WASHINGTON: Donald Trump a menacé de bombarder l'Iran "bien plus durement" si le pays répliquait aux frappes menées mardi par l'armée américaine, qu'il a qualifiées de "puissantes".

"Si la nation en faillite qu'est l'Iran riposte à cette attaque parfaitement justifiée, elle sera de nouveau frappée, bien plus durement", a écrit le président américain sur son réseau Truth Social.

Pour sa part, le Commandement militaire américain pour le Moyen-Orient (Centcom) a annoncé mardi avoir déclenché de nouvelles frappes contre l'Iran, dans une courte déclaration publiée sur le réseau X.

"Aujourd'hui à 12h00 (16h00 GMT), les forces américaines ont commencé à frapper des cibles des Gardiens de la révolution en Iran", a indiqué le Centcom, disant répondre "à de récentes attaques des Gardiens de la révolution contre la navigation commerciale dans le détroit d'Ormuz et contre des militaires américains déployés dans la région."

La télévision d'Etat iranienne a fait état de plusieurs explosions entendues dans le sud du pays, près de Bandar Abbas et de l'île de Qeshm, à proximité du détroit d'Ormuz, passage stratégique pour le commerce de pétrole, où le trafic maritime a considérablement baissé après le déclenchement de la guerre au Moyen-Orient le 28 février.

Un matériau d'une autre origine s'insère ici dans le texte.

/-- Bit `i` of field `d` is bit `fieldShift d + i` of the byte the field lies in. -/
theorem dvGet_getLsbD (dv : List Byte) (d i : Nat) (hi : i < 2) :
    (dvGet dv d).getLsbD i = (dv.getD (d / 4) 0).getLsbD (fieldShift d + i) := by
  simp only [dvGet, BitVec.getLsbD_setWidth, BitVec.getLsbD_and, BitVec.getLsbD_ushiftRight, getLsbD_three, hi,
    decide_true, Bool.true_and, Bool.and_true]

/-- The byte `DVPUT` writes (R68), bit by bit: the low two bits of `v` at the field, the old byte elsewhere. -/
theorem putField_getLsbD (x v : Byte) {s j : Nat} (hj : j < 8) :
    ((x &&& ~~~((3 : Byte) <<< s)) ||| ((v &&& 3) <<< s)).getLsbD j =
      if s ≤ j ∧ j < s + 2 then v.getLsbD (j - s) else x.getLsbD j := by
  simp only [BitVec.getLsbD_or, BitVec.getLsbD_and, BitVec.getLsbD_not, BitVec.getLsbD_shiftLeft, getLsbD_three]
  by_cases hs : s ≤ j
  · by_cases hlt : j < s + 2
    · have hlow : j - s < 2 := by omega
      simp [hj, hs, hs.not_gt, hlt, hlow]
    · have hhigh : ¬ j - s < 2 := by omega
      simp [hj, hs, hlt, hhigh]
  · have hbelow : j < s := by omega
    simp [hj, hs, hbelow]

/-- Two fields of one byte do not overlap. -/
theorem fieldShift_disjoint {d e i : Nat} (hbyte : e / 4 = d / 4) (hne : e ≠ d) (hi : i < 2) :
    ¬ (fieldShift d ≤ fieldShift e + i ∧ fieldShift e + i < fieldShift d + 2) := by
  unfold fieldShift
  omega

theorem fieldShift_add_lt (d : Nat) {i : Nat} (hi : i < 2) : fieldShift d + i < 8 := by
  unfold fieldShift
  omega

section
variable {dv : List Byte} {d : Nat} (v : Byte) (h : d / 4 < dv.length)
include h

/-- A field reads back as the low two bits of the value written to it (R68). -/
theorem dvGet_dvPut_same : dvGet (dvPut dv d v) d = v.setWidth 2 := by
  apply BitVec.eq_of_getLsbD_eq
  intro i hi
  rw [dvGet_getLsbD _ _ _ hi, dvPut_getD _ _ _ _ h, if_pos rfl, putField_getLsbD _ _ (fieldShift_add_lt d hi),
    if_pos ⟨Nat.le_add_right _ _, Nat.add_lt_add_left hi _⟩, Nat.add_sub_cancel_left]
  simp [hi]

/-- Every other field, in the written byte or in another one, is unchanged (R68). -/
theorem dvGet_dvPut_other {e : Nat} (hne : e ≠ d) : dvGet (dvPut dv d v) e = dvGet dv e := by
  apply BitVec.eq_of_getLsbD_eq
  intro i hi
  rw [dvGet_getLsbD _ _ _ hi, dvGet_getLsbD _ _ _ hi, dvPut_getD _ _ _ _ h]
  by_cases hbyte : e / 4 = d / 4
  · rw [if_pos hbyte, putField_getLsbD _ _ (fieldShift_add_lt e hi), if_neg (fieldShift_disjoint hbyte hne hi), hbyte]
  · rw [if_neg hbyte]

end

/-- Settles O44: a read is a shift and a mask (`dvGet_toNat`); a write keeps the length (`dvPut_length`), is read back
(`dvGet_dvPut_same`) and leaves the other fields (`dvGet_dvPut_other`). -/
theorem dataVectorFields : Obligations.DataVectorFields := by
  refine ⟨dvGet_toNat, fun dv d v h => ⟨dvPut_length dv d v, ?_, fun _ hne => dvGet_dvPut_other v h hne⟩⟩
  rw [dvGet_dvPut_same v h, BitVec.toNat_setWidth]

/-! ## The events of a receive tick -/

section
variable {R : Type} [Zero R] [One R] [Add R] [Sub R] [Neg R] [Mul R] [LinearOrder R] (E : Build R)

theorem decEvents_length (S : Inst R) : (decEvents E S).length = if S.rxFirstDone = true then 1 else 0 := by
  unfold decEvents
  split <;> rfl

/-- A block that fits in the buffer delivers one Data Vector when it fills the buffer past the first symbol, and none
otherwise (R168, R197). -/
theorem rxPush_events_length {blk : List R} {S : Inst R} (h0 : blk ≠ []) (hn : S.rxIdx + blk.length ≤ E.cfg.n) :
    (rxPush E blk S).2.length =
      if S.rxIdx + blk.length = E.cfg.n ∧ S.rxFirstDone = true then 1 else 0 := by
  rcases hn.lt_or_eq with hlt | heq
  · rw [rxPush_fill E blk S hlt, if_neg fun h => hlt.ne h.1]
    rfl
  · rw [rxPush_decode E blk S h0 heq, decEvents_length, storeBlock_rxFirstDone]
    simp only [heq, true_and]

end

/-- Settles O32: an inactive instance skips the tick; under the invariant the block of an active one fits in the
buffer (`rxIdx_add_block_le`), so its events are those of `rxPush_events_length`. -/
theorem oneEventPerReceiveTick : Obligations.OneEventPerReceiveTick := by
  intro v s t r hs h hr
  rw [exec_next_iff.1 h] at hr
  rcases Sys_rxtick_cases machineEnv (s := s.toSys) v with ⟨hoff, he⟩ | ⟨hact, he⟩
  · rw [he, raise_out] at hr
    cases hr
    simp [hoff]
  · rw [he, runRxPush_out] at hr
    cases hr
    have hlen := rxBlock_length machineEnv v s.toSys
    have hfits : s.inst.rxIdx + (rxBlock machineEnv v s.toSys).length ≤ s.cfg.n :=
      hlen.symm ▸ rxIdx_add_block_le (X := machineEnv) hs hact
    have hne : rxBlock machineEnv v s.toSys ≠ [] :=
      List.ne_nil_of_length_pos (hlen.symm ▸ (validFacts_of_active (X := machineEnv) hs hact).b_pos)
    have hevents := rxPush_events_length (machineEnv.build s.cfg) hne hfits
    rw [hlen] at hevents
    simpa only [hact, true_and, Env_build_cfg] using hevents

end Sys2Proof.Machine
end

section
/-! PROOFS. Encodings (30_encoding.md): the command word (R90 to R94, R101), the two ticks of `TICK` (R102), the status
word (R98), the Gray table (R96) and the constellation (R97, R146, R147). -/

set_option linter.unusedSectionVars false

namespace Sys2Proof.Machine

/-! ## The command word -/

theorem opField_cmdWord {op arg : Nat} (hop : op < 16) (harg : arg < 4096) : opField (cmdWord op arg) = op := by
  rw [opField_eq, cmdWord_toNat hop harg]
  omega

theorem argField_cmdWord {op arg : Nat} (hop : op < 16) (harg : arg < 4096) : argField (cmdWord op arg) = arg := by
  rw [argField_eq, cmdWord_toNat hop harg]
  omega

/-- A word is made of its operation code and its operand (R90). -/
theorem cmdWord_fields (w : CmdWord) : cmdWord (opField w) (argField w) = w := by
  apply BitVec.eq_of_toNat_eq
  rw [cmdWord_toNat (opField_lt w) (argField_eq w ▸ Nat.mod_lt _ (by decide)), opField_eq, argField_eq]
  omega

theorem bits_14_0 (w : CmdWord) : bits w 14 0 = w.toNat % 32768 := by simp [bits]

/-- The word of a reserved command is its 15 operand bits under a set top bit (R94). -/
theorem cmdWord_reserved_toNat {x : Nat} (hx : x < 32768) : (cmdWord 8 x).toNat = 32768 + x := by
  simp only [cmdWord, BitVec.toNat_ofNat]
  omega

theorem cmdWord_reserved_bits {w : CmdWord} (hop : 8 ≤ opField w) : cmdWord 8 (bits w 14 0) = w := by
  have hlt := w.isLt
  rw [opField_eq] at hop
  rw [bits_14_0]
  apply BitVec.eq_of_toNat_eq
  rw [cmdWord_reserved_toNat (Nat.mod_lt _ (by decide))]
  omega

theorem plainCmd_error {op arg : Nat} {i : Instr} : (∃ e, plainCmd op arg i = .error e) ↔ arg ≠ 0 := by
  unfold plainCmd
  split <;> simp [*]

theorem flagCmd_error {op arg : Nat} {i : Bool → Instr} : (∃ e, flagCmd op arg i = .error e) ↔ 2 ≤ arg := by
  unfold flagCmd
  split
  · next h => simp only [reduceCtorEq, exists_false, false_iff]; omega
  · next h => simp only [Except.error.injEq, exists_eq', true_iff]; omega

theorem decode_rdplt {w : CmdWord} (hop : opField w = 7) : decode w = .ok (.rdplt (argField w)) := by
  simp only [decode, hop]

theorem decode_reserved {w : CmdWord} (hop : 8 ≤ opField w) : decode w = .ok (.reserved (bits w 14 0)) := by
  unfold decode
  split
  case h_9 => rfl
  all_goals omega

/-- All the decoder can do: an operation code without operand, with a flag, with a pair index, or of the reserved range
(R91 to R94). -/
theorem decode_cases (w : CmdWord) :
    (∃ i : Instr, opField w ∈ [0, 1, 4, 5, 6] ∧ (i.wf = true ∧ encode i = cmdWord (opField w) 0) ∧
      decode w = plainCmd (opField w) (argField w) i) ∨
    (∃ i : Bool → Instr, opField w ∈ [2, 3] ∧
      (∀ b, (i b).wf = true ∧ encode (i b) = cmdWord (opField w) b.toNat) ∧
      decode w = flagCmd (opField w) (argField w) i) ∨
    (opField w = 7 ∧ decode w = .ok (.rdplt (argField w))) ∨
    (8 ≤ opField w ∧ decode w = .ok (.reserved (bits w 14 0))) := by
  by_cases hop : 8 ≤ opField w
  · exact .inr (.inr (.inr ⟨hop, decode_reserved hop⟩))
  have hlt : opField w < 8 := by omega
  unfold decode
  interval_cases opField w
  · exact .inl ⟨.nop, by simp, ⟨rfl, rfl⟩, rfl⟩
  · exact .inl ⟨.rst, by simp, ⟨rfl, rfl⟩, rfl⟩
  · exact .inr (.inl ⟨.txtick, by simp, fun _ => ⟨rfl, rfl⟩, rfl⟩)
  · exact .inr (.inl ⟨.rxtick, by simp, fun _ => ⟨rfl, rfl⟩, rfl⟩)
  · exact .inl ⟨.rdsts, by simp, ⟨rfl, rfl⟩, rfl⟩
  · exact .inl ⟨.rdtxc, by simp, ⟨rfl, rfl⟩, rfl⟩
  · exact .inl ⟨.rdrxc, by simp, ⟨rfl, rfl⟩, rfl⟩
  · exact .inr (.inr (.inl ⟨rfl, rfl⟩))

theorem decode_encode {i : Instr} (hwf : i.wf = true) : decode (encode i) = .ok i := by
  cases i with
  | nop | rst | rdsts | rdtxc | rdrxc => rfl
  | txtick a => cases a <;> rfl
  | rxtick v => cases v <;> rfl
  | rdplt p =>
    have hp : p < 4096 := of_decide_eq_true hwf
    rw [encode, decode_rdplt (opField_cmdWord (by decide) hp), argField_cmdWord (by decide) hp]
  | reserved x =>
    have hx : x < 32768 := of_decide_eq_true hwf
    have hnat := cmdWord_reserved_toNat hx
    have hop : 8 ≤ opField (cmdWord 8 x) := by rw [opField_eq, hnat]; omega
    have hbits : bits (cmdWord 8 x) 14 0 = x := by rw [bits_14_0, hnat]; omega
    rw [encode, decode_reserved hop, hbits]

/-- Settles O8, command by command: the fields of the word made of an operation code and an operand are these. -/
theorem decodeOfEncode : Obligations.DecodeOfEncode := fun _ => decode_encode

theorem wf_and_encode_of_decode {w : CmdWord} {i : Instr} (h : decode w = .ok i) : i.wf = true ∧ encode i = w := by
  have hword := cmdWord_fields w
  rcases decode_cases w with ⟨j, -, hj, hd⟩ | ⟨j, -, hj, hd⟩ | ⟨hop, hd⟩ | ⟨hop, hd⟩
  · obtain ⟨harg, rfl⟩ := plainCmd_ok.1 (hd.symm.trans h)
    rw [harg] at hword
    exact ⟨hj.1, hj.2.trans hword⟩
  · obtain ⟨harg, rfl⟩ := flagCmd_ok.1 (hd.symm.trans h)
    have hbit : (decide (argField w = 1)).toNat = argField w := by
      have hle : argField w < 2 := by omega
      interval_cases argField w <;> rfl
    refine ⟨(hj _).1, (hj _).2.trans ?_⟩
    rw [hbit, hword]
  · cases hd.symm.trans h
    have hlt : argField w < 4096 := argField_eq w ▸ Nat.mod_lt _ (by decide)
    exact ⟨decide_eq_true hlt, (hop ▸ hword :)⟩
  · cases hd.symm.trans h
    have hlt : bits w 14 0 < 32768 := bits_14_0 w ▸ Nat.mod_lt _ (by decide)
    exact ⟨decide_eq_true hlt, cmdWord_reserved_bits hop⟩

Les Etats-Unis avaient mené dimanche des frappes, les premières en un mois, contre des lanceurs situés sur une île iranienne.

L'Iran avait riposté en attaquant au moyen de missiles et de drones des cibles américaines en Jordanie et aux Emirats arabes unis, tout en affirmant par la voix de son président Massoud Pezeshkian ne pas vouloir la poursuite de la guerre.

Le président américain Donald Trump avait promis de répondre à ces représailles, mais semble avoir écarté pour l'instant la reprise d'une opération militaire massive contre l'Iran.

Washington a par ailleurs promis une campagne d'"asphyxie" économique de l'Iran, dont les contours et les cibles restent à préciser.